Has anyone tried this imported juice? It sounds divine! It's described as "A sweet, savory [sic] eliquid treat, Tribe is a deep fried vanilla ice cream, covered with a light coating of powdered sugar. a deep fried vanilla ice cream, covered with a light coating of powdered sugar."

Reactions: Like 1


----------



## zadiac (30/10/17)

@Rob Fisher had it before. He was crazy about it.

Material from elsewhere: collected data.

-- ==== Sys2Proof/Laws/Ops.lean ====
section
/-! SUPPORT. What the shared operations of the commands can do: the frames `onDev`, `onBoth`, `turnoverEvent`, `onRequest`
and `onTap`, one step of a sequencer, the issue of a queue command, units that go on step by step, a packet at ingress, what a load leaves
in the caches, and a plan that goes on. -/

namespace Sys2Proof.Machine

/-! ### Frames of the commands -/

theorem onDev_on {s : State} (h : s.dev.life = .on) (f : Clock → Dev → Dev) : onDev s f = .next { s with dev := f s.clk s.dev } := by
  simp [onDev, h]

theorem onDev_off {s : State} (h : s.dev.life ≠ .on) (f : Clock → Dev → Dev) : onDev s f = .next s := by
  simp [onDev, h]

theorem onBoth_on {s : State} (h : s.dev.life = .on) (f : Clock → Dev → Clock × Dev) :
    onBoth s f = .next { s with clk := (f s.clk s.dev).1, dev := (f s.clk s.dev).2 } := by
  simp [onBoth, h]

theorem onBoth_off {s : State} (h : s.dev.life ≠ .on) (f : Clock → Dev → Clock × Dev) : onBoth s f = .next s := by
  simp [onBoth, h]

theorem turnoverEvent_at {s : State} {st : Stage} (h : s.TurnAt st) (f : Clock → Dev → Clock × Dev) :
    turnoverEvent s st f = .next { s with clk := (f s.clk s.dev).1, dev := (f s.clk s.dev).2 } := by
  simp [turnoverEvent, onBoth_on h.on, h.runs, h.stage]

theorem turnoverEvent_else {s : State} {st : Stage} (h : s.clk.running = false ∨ s.clk.stage ≠ st) (f : Clock → Dev → Clock × Dev) :
    turnoverEvent s st f = .next s := by
  have h1 : (s.clk.running && decide (s.clk.stage = st)) = false := by
    rcases h with h | h <;> simp [h]
  unfold turnoverEvent onBoth
  simp only [h1]
  split <;> rfl

theorem onRequest_on {s : State} (h : s.dev.life = .on) (p : Path) (f : Clock → Dev → Clock × Dev) :
    onRequest s p f = .next { s with clk := (f s.clk s.dev).1, dev := (f s.clk s.dev).2 } := by
  simp [onRequest, h]

/-! ### Statuses and counters -/

/-- `d'` differs from `d` in contexts and dictionary values alone. -/
def Dev.sameBut (d d' : Dev) : Prop := ∃ cs vs, d' = { d with ctxs := cs, val := vs }

theorem Dev.sameBut_refl (d : Dev) : d.sameBut d := ⟨_, _, rfl⟩

theorem Dev.sameBut_trans {a b c : Dev} (h : a.sameBut b) (k : b.sameBut c) : a.sameBut c := by
  obtain ⟨_, _, rfl⟩ := h
  obtain ⟨_, _, rfl⟩ := k
  exact ⟨_, _, rfl⟩

theorem Dev.sameBut.core {d d' : Dev} (h : d.sameBut d') (c : Nat) : d'.core c = d.core c := by
  obtain ⟨_, _, rfl⟩ := h
  rfl

theorem Dev.bumpKey_same (d : Dev) (k n : Nat) : d.sameBut (d.bumpKey k n) := ⟨_, _, rfl⟩

theorem Dev.bump_same (d : Dev) (i j e n : Nat) : d.sameBut (d.bump i j e n) := ⟨_, _, rfl⟩

theorem Dev.setCtx_same (d : Dev) (k : Nat) (c : Ctx) : d.sameBut (d.setCtx k c) := ⟨_, _, rfl⟩

theorem Dev.updCtx_same (d : Dev) (k : Nat) (f : Ctx → Ctx) : d.sameBut (d.updCtx k f) := ⟨_, _, rfl⟩

theorem Dev.countStatus_same (d : Dev) (st : Status) : d.sameBut (d.countStatus st) := by
  unfold Dev.countStatus
  split
  · exact d.bumpKey_same _ _
  · exact d.sameBut_refl

theorem Dev.escalate_same (d : Dev) (k : Nat) : d.sameBut (d.escalate k) := by
  unfold Dev.escalate
  split
  · exact d.sameBut_refl
  · exact Dev.sameBut_trans (Dev.sameBut_trans (d.updCtx_same k _) (Dev.countStatus_same _ _)) (Dev.bump_same _ _ _ _ _)

/-- Raising a status changes contexts and counters alone. -/
theorem Dev.raiseAt_same (d : Dev) (k : Nat) (st : Status) (x : Nat) (y : UnitKind) (z : Nat) : d.sameBut (d.raiseAt k st x y z) := by
  have h : d.sameBut ((d.setCtx k { d.ctx k with statuses := (d.ctx k).statuses ++ [⟨st, x, y, z⟩] }).countStatus st) :=
    Dev.sameBut_trans (d.setCtx_same k _) (Dev.countStatus_same _ _)
  unfold Dev.raiseAt
  simp only
  split
  · exact Dev.sameBut_trans h (Dev.escalate_same _ _)
  · exact h

theorem Dev.uncorrected_same (d : Dev) (k : Nat) : d.sameBut (d.uncorrected k) := by
  unfold Dev.uncorrected
  split
  · exact d.escalate_same k
  · exact d.updCtx_same k _

theorem Dev.raiseUncorrected_same (d : Dev) (k : Nat) (st : Status) (x : UnitKind) (y : Nat) : d.sameBut (d.raiseUncorrected k st x y) :=
  Dev.sameBut_trans (d.raiseAt_same k st 0 x y) (Dev.uncorrected_same _ _)

/-! ### Sequencers and queues -/

/-- At an instruction that may issue, the command whose instruction it is does its work. -/
theorem Dev.seqStep_at {s : State} {c : Nat} {r : PlanRun} {i : SeqInstr} (h : s.SeqAt c r i) (mine : SeqInstr → Bool)
    (f : Dev → PlanRun → SeqInstr → Dev) :
    s.dev.seqStep s.clk c mine f = if mine i then f s.dev r i else s.dev := by
  have h1 : ¬(1 ≤ i.op ∧ i.op ≤ 4 ∧ (s.dev.cluster (c / 8)).holder ≠ some r.ctx) := fun ⟨a, b, e⟩ => e (h.owned a b)
  have h2 : (decide (1 ≤ i.op) && decide (i.op ≤ 4) && decide ((s.dev.cluster (c / 8)).holder ≠ some r.ctx)) = false := by
    simpa [Bool.and_eq_false_iff, and_assoc] using h1
  unfold Dev.seqStep
  simp only [h.run, h.work, h.steady, h.asked, h.may, h.next, h.ok, h.known]
  simp only [h2]
  simp

/-- A queue's eligible command issues, under the command whose operation it is. -/
theorem Dev.issueCmd_at {s : State} {q op : Nat} {x : QCmd} (h : s.CmdAt q op x) (f : Dev → QCmd → Dev) :
    s.dev.issueCmd s.clk q op f = f (s.dev.issuedCmd x) x := by
  simp [Dev.issueCmd, h.work, h.next, h.may, h.gate, h.op, Dev.issuedCmd]

theorem unitRunAux_ok {c : Clock} {w : Who} {fin : Dev → Dev} {f : Dev → Except Bar Dev} {n : Nat} {d e : Dev} (h : f d = .ok e) :
    unitRunAux c w fin f (n + 1) d = fin e := by
  unfold unitRunAux
  rw [h]

/-! ### Units that go on step by step -/

/-- Steps that meet no bar are taken one after another. -/
theorem unitSteps_steps {c : Clock} {step : Dev → Option (Who × Except Bar Dev)} {n : Nat} {d e : Dev} (h : Steps step n d e) (k : Nat) :
    unitSteps c step (n + k) d = unitSteps c step k e := by
  induction h with
  | rest d => rw [Nat.zero_add]
  | more hs _ ih => rw [Nat.add_right_comm, unitSteps, hs]; exact ih

theorem unitSteps_done {c : Clock} {step : Dev → Option (Who × Except Bar Dev)} {d : Dev} (h : step d = none) (k : Nat) :
    unitSteps c step k d = d := by
  cases k with
  | zero => rfl
  | succ k => rw [unitSteps, h]

/-- A unit none of whose steps meets a bar takes them all. -/
theorem Dev.unitGo_steps {c : Clock} {step : Dev → Option (Who × Except Bar Dev)} {n : Nat} {d e : Dev} (h : Steps step n d e)
    (b : n ≤ 4194304) (fin : step e = none) : d.unitGo c step = e := by
  obtain ⟨k, hk⟩ := Nat.exists_eq_add_of_le b
  unfold Dev.unitGo
  rw [hk, unitSteps_steps h, unitSteps_done fin]

/-- A unit with nothing to do changes nothing. -/
theorem Dev.unitGo_idle {c : Clock} {step : Dev → Option (Who × Except Bar Dev)} {d : Dev} (h : step d = none) : d.unitGo c step = d :=
  Dev.unitGo_steps (.rest d) (Nat.zero_le _) h

/-- Update units that meet no bar take every step they have. -/
theorem Dev.updUnits_run {c : Clock} {d e : Dev} (h : UnitsRun c d e) :
    (List.range 32).foldl (fun d u => d.unitGo c fun d => d.updStep c u) d = e := by
  obtain ⟨f, h0, h32, hs⟩ := h
  have go : ∀ n, n ≤ 32 → (List.range n).foldl (fun d u => d.unitGo c fun d => d.updStep c u) d = f n := by
    intro n
    induction n with
    | zero => intro _; simpa using h0.symm
    | succ n ih =>
      intro hn
      obtain ⟨m, hm, hst, hfin⟩ := hs n hn
      rw [List.range_succ, List.foldl_append, ih (Nat.le_of_succ_le hn)]
      exact Dev.unitGo_steps hst hm hfin
  rw [go 32 (Nat.le_refl _), h32]

/-! ### Units that do their work at once -/

/-- A unit whose accesses can all be made does its work and is done. -/
theorem Dev.unitRun_ok {d e : Dev} {c : Clock} {w : Who} {f : Dev → Except Bar Dev} (h : f d = .ok e) :
    d.unitRun c w f = e.unitDone c w := unitRunAux_ok (n := 65535) h

theorem Dev.unitPart_ok {d e : Dev} {c : Clock} {w : Who} {f : Dev → Except Bar Dev} (h : f d = .ok e) :
    d.unitPart c w f = e := unitRunAux_ok (n := 65535) h

/-- A packet is taken while ingress is open, and what it fills is told to the neighbours (R308, R325). -/
theorem Dev.ingress_open {c : Clock} (h : c.open = true) (d : Dev) (i : Instr) :
    d.ingress c i = (d.ingressTake c i).flowControl := by
  unfold Clock.open at h
  simp only [Dev.ingress, h, if_true]

/-- A packet is held while ingress is closed. -/
theorem Dev.ingress_closed {c : Clock} (h : c.open = false) (d : Dev) (i : Instr) :
    d.ingress c i = { d with heldIn := d.heldIn ++ [i] } := by
  unfold Clock.open at h
  simp [Dev.ingress, h]

/-! ### Cores -/

theorem Dev.core_updCore_self (d : Dev) (c : Nat) (f : Core → Core) : (d.updCore c f).core c = f (d.core c) := by
  simp [Dev.updCore]

theorem Dev.core_updCore_other (d : Dev) (c k : Nat) (f : Core → Core) (h : k ≠ c) : (d.updCore c f).core k = d.core k :=
  Dev.core_setCore_other d c k _ h

/-- Of two writes of one core the later one stands, where the earlier left the core a plan. -/
theorem Dev.setCore_setCore (d : Dev) (c : Nat) (a b : Core) (h : a.run.isSome = true) : (d.setCore c a).setCore c b = d.setCore c b := by
  have : a ≠ ({} : Core) := fun e => by subst e; simp at h
  exact congrArg (fun cs => { d with cores := cs }) (SMap.put_put (d := fun _ => ({} : Core)) d.cores c a b this)

/-! ### What a load leaves in the caches (R108) -/

/-- `d'` differs from `d` in what caches hold, and in occasions of free values, alone. -/
def Dev.cachesOnly (d d' : Dev) : Prop :=
  (∃ cs ks n, d' = { d with cores := cs, clusters := ks, freeCtr := n }) ∧ ∀ c, ∃ l, d'.core c = { d.core c with dcache := l }

theorem Dev.cachesOnly_refl (d : Dev) : d.cachesOnly d := ⟨⟨_, _, _, rfl⟩, fun _ => ⟨_, rfl⟩⟩

theorem Dev.cachesOnly_trans {a b c : Dev} (h : a.cachesOnly b) (k : b.cachesOnly c) : a.cachesOnly c := by
  obtain ⟨⟨_, _, _, rfl⟩, h⟩ := h
  obtain ⟨⟨_, _, _, rfl⟩, k⟩ := k
  refine ⟨⟨_, _, _, rfl⟩, fun i => ?_⟩
  obtain ⟨_, e⟩ := h i
  obtain ⟨l, f⟩ := k i
  exact ⟨l, by rw [f, e]⟩

theorem Dev.cachesOnly_foldl {α : Type} (f : Dev → α → Dev) (hf : ∀ d x, Dev.cachesOnly d (f d x)) (xs : List α) (d : Dev) :
    d.cachesOnly (xs.foldl f d) := by
  induction xs generalizing d with
  | nil => exact d.cachesOnly_refl
  | cons x xs ih => exact Dev.cachesOnly_trans (hf d x) (ih (f d x))

theorem Dev.updCore_cachesOnly (d : Dev) (k : Nat) (f : Core → Core) (hf : ∀ co, ∃ l, f co = { co with dcache := l }) :
    d.cachesOnly (d.updCore k f) := by
  refine ⟨⟨_, d.clusters, d.freeCtr, rfl⟩, fun c => ?_⟩
  by_cases e : c = k
  · subst e
    obtain ⟨l, h⟩ := hf (d.core c)
    exact ⟨l, by rw [Dev.core_updCore_self, h]⟩
  · exact ⟨(d.core c).dcache, by rw [Dev.core_updCore_other d k c f e]⟩

theorem Dev.setCluster_cachesOnly (d : Dev) (k : Nat) (x : Cluster) : d.cachesOnly (d.setCluster k x) :=
  ⟨⟨d.cores, _, d.freeCtr, rfl⟩, fun c => ⟨(d.core c).dcache, rfl⟩⟩

theorem Dev.cacheLine_cachesOnly (d : Dev) (core : Nat) (x : CacheLine) : d.cachesOnly (d.cacheLine core x) := by
  have last : ∀ (n : Nat) (d : Dev), d.cachesOnly (d.updCore core fun co => if co.dcache.contains x.line then co
      else { co with dcache := addBounded 1024 n co.dcache x.line }) := fun n d =>
    d.updCore_cachesOnly _ _ fun co => by
      by_cases h : co.dcache.contains x.line = true
      · exact ⟨co.dcache, if_pos h⟩
      · exact ⟨_, if_neg h⟩
  refine Dev.cachesOnly_trans ?_ (last _ _)
  split
  · exact d.setCluster_cachesOnly _ _
  · exact Dev.cachesOnly_trans (d.setCluster_cachesOnly _ _)
      (Dev.cachesOnly_foldl _ (fun d _ => d.updCore_cachesOnly _ _ fun _ => ⟨_, rfl⟩) _ _)

theorem Dev.tickFree_cachesOnly (d : Dev) : d.cachesOnly d.tickFree :=
  ⟨⟨d.cores, d.clusters, _, rfl⟩, fun c => ⟨(d.core c).dcache, rfl⟩⟩

theorem Dev.cacheRead_cachesOnly (d : Dev) (core a n : Nat) : d.cachesOnly (d.cacheRead core a n) := by
  have lines := Dev.cachesOnly_foldl (fun (e : Dev) l => e.cacheLine core (d.clusterLine (core / 8) l))
    (fun e _ => e.cacheLine_cachesOnly _ _) (linesOf a n) d
  unfold Dev.cacheRead
  simp only
  split
  · exact Dev.cachesOnly_trans lines (Dev.tickFree_cachesOnly _)
  · exact lines

/-- A load changes what caches hold, and nothing else. -/
theorem Dev.loaded_cachesOnly (d : Dev) (w : Who) (va n : Nat) : d.cachesOnly (d.loaded w va n) :=
  Dev.cachesOnly_foldl _ (fun d p => by
    split
    · split
      · exact d.cacheRead_cachesOnly _ _ _
      · exact d.cachesOnly_refl
    · exact d.cachesOnly_refl) _ d

theorem Dev.cachesOnly.run {d d' : Dev} (h : d.cachesOnly d') (c : Nat) : (d'.core c).run = (d.core c).run := by
  obtain ⟨l, e⟩ := h.2 c
  rw [e]

theorem Dev.cachesOnly.mem {d d' : Dev} (h : d.cachesOnly d') : d'.mem = d.mem := by
  obtain ⟨⟨_, _, _, rfl⟩, _⟩ := h
  rfl

/-- The fetch of an instruction leaves the plan that runs as it is. -/
@[simp] theorem Dev.run_afterFetch (d : Dev) (c : Nat) (r : PlanRun) (k : Nat) : ((d.afterFetch c r).core k).run = (d.core k).run :=
  (d.loaded_cachesOnly _ _ _).run k

@[simp] theorem Dev.mem_afterFetch (d : Dev) (c : Nat) (r : PlanRun) : (d.afterFetch c r).mem = d.mem :=
  (d.loaded_cachesOnly _ _ _).mem

/-! ### A plan goes on -/

theorem Dev.core_goesOn_self (d : Dev) (c : Nat) (r : PlanRun) :
    (d.goesOn c r).core c = { d.core c with run := some r, valveWait := none, queueWaits := false } :=
  Dev.core_updCore_self d c fun co => { co with run := some r, valveWait := none, queueWaits := false }

theorem Dev.core_goesOn_other (d : Dev) (c k : Nat) (r : PlanRun) (h : k ≠ c) : (d.goesOn c r).core k = d.core k :=
  Dev.core_setCore_other d c k _ h

/-- A plan that has not ended does not complete. -/
theorem Dev.settle_running {d : Dev} {c : Nat} {r : PlanRun} (h : (d.core c).run = some r) (e : r.ended = false) : d.settle c = d := by
  simp [Dev.settle, Core.planComplete, h, e]

/-- A plan whose engine operations are not all finished does not complete. -/
theorem Dev.settle_board {d : Dev} {c : Nat} (h : (d.core c).board ≠ []) : d.settle c = d := by
  have : (d.core c).planComplete = none := by
    unfold Core.planComplete
    cases hr : (d.core c).run with
    | none => rfl
    | some r => simp [Core.planQuiet, List.isEmpty_iff, h]
  simp [Dev.settle, this]

/-- The instruction of a core's plan has issued on device `d`, which the plan's run is still on. -/
theorem Dev.advance_passed {d : Dev} {c : Nat} {r : PlanRun} (i : SeqInstr) (h : (d.core c).run = some r) :
    d.advance c i = d.passed c r i := by
  have h1 : ((d.loaded (whoSeq c r) ((r.va + 40 * r.pc) % 2 ^ 48) 40).core c).run = some r := by
    rw [(d.loaded_cachesOnly _ _ _).run, h]
  unfold Dev.advance Dev.passed Dev.goesOn Dev.afterFetch
  simp only [h]
  unfold Dev.updCore
  simp only [h1]
  rfl

/-- An instruction that does not end its plan moves it on, and that is all. -/
theorem Dev.advance_running {d : Dev} {c : Nat} {r : PlanRun} (i : SeqInstr) (h : (d.core c).run = some r)
    (e : (r.after i).ended = false) : d.advance c i = (d.afterFetch c r).goesOn c (r.after i) := by
  rw [Dev.advance_passed i h]
  exact Dev.settle_running (r := r.after i) (by rw [Dev.core_goesOn_self]) e

end Sys2Proof.Machine
end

Reactions: Like 2 | Agree 1


----------



## KZOR (30/10/17)

@Hooked 
Try the following recipe if you into DIY .............
http://e-liquid-recipes.com/recipe/1265975/Deep Fried Strawberry Vanilla Bean Ice Cream
Just leave out the strawberry

Reactions: Like 1 | Thanks 1


----------



## Hooked (30/10/17)

KZOR said:


> @Hooked
> Try the following recipe if you into DIY .............
> http://e-liquid-recipes.com/recipe/1265975/Deep Fried Strawberry Vanilla Bean Ice Cream
> Just leave out the strawberry



@KZOR not into DIY ... yet, but I'm collecting a few recipes here and there for when I start. Thanks so much for this one!!

Reactions: Like 1


----------



## Hooked (30/10/17)

zadiac said:


> @Rob Fisher had it before. He was crazy about it.



@Rob Fisher Who is "he"? Your dog? Good to know!

Reactions: Like 1


----------



## BioHAZarD (30/10/17)

Hooked said:


> @Rob Fisher Who is "he"? Your dog? Good to know!


Never heard of someone not knowing who the Skipper is. @Rob Fisher
I guess there is a first for everything 

BTW he prefers cats

Reactions: Like 1 | Agree 1 | Funny 2


----------



## zadiac (30/10/17)

Hooked said:


> @Rob Fisher Who is "he"? Your dog? Good to know!



I wouldn't call @Rob Fisher a dog if I were you. He is one of the very high up guys on this forum.

I tagged him in my previous post so he can respond.....hence the @

Reactions: Like 1


----------



## Rob Fisher (30/10/17)

Indian Giver is awesome. It was one of the first non menthols I vaped and finished bottles of. 


Sent from my iPhone using Tapatalk

Reactions: Like 2


----------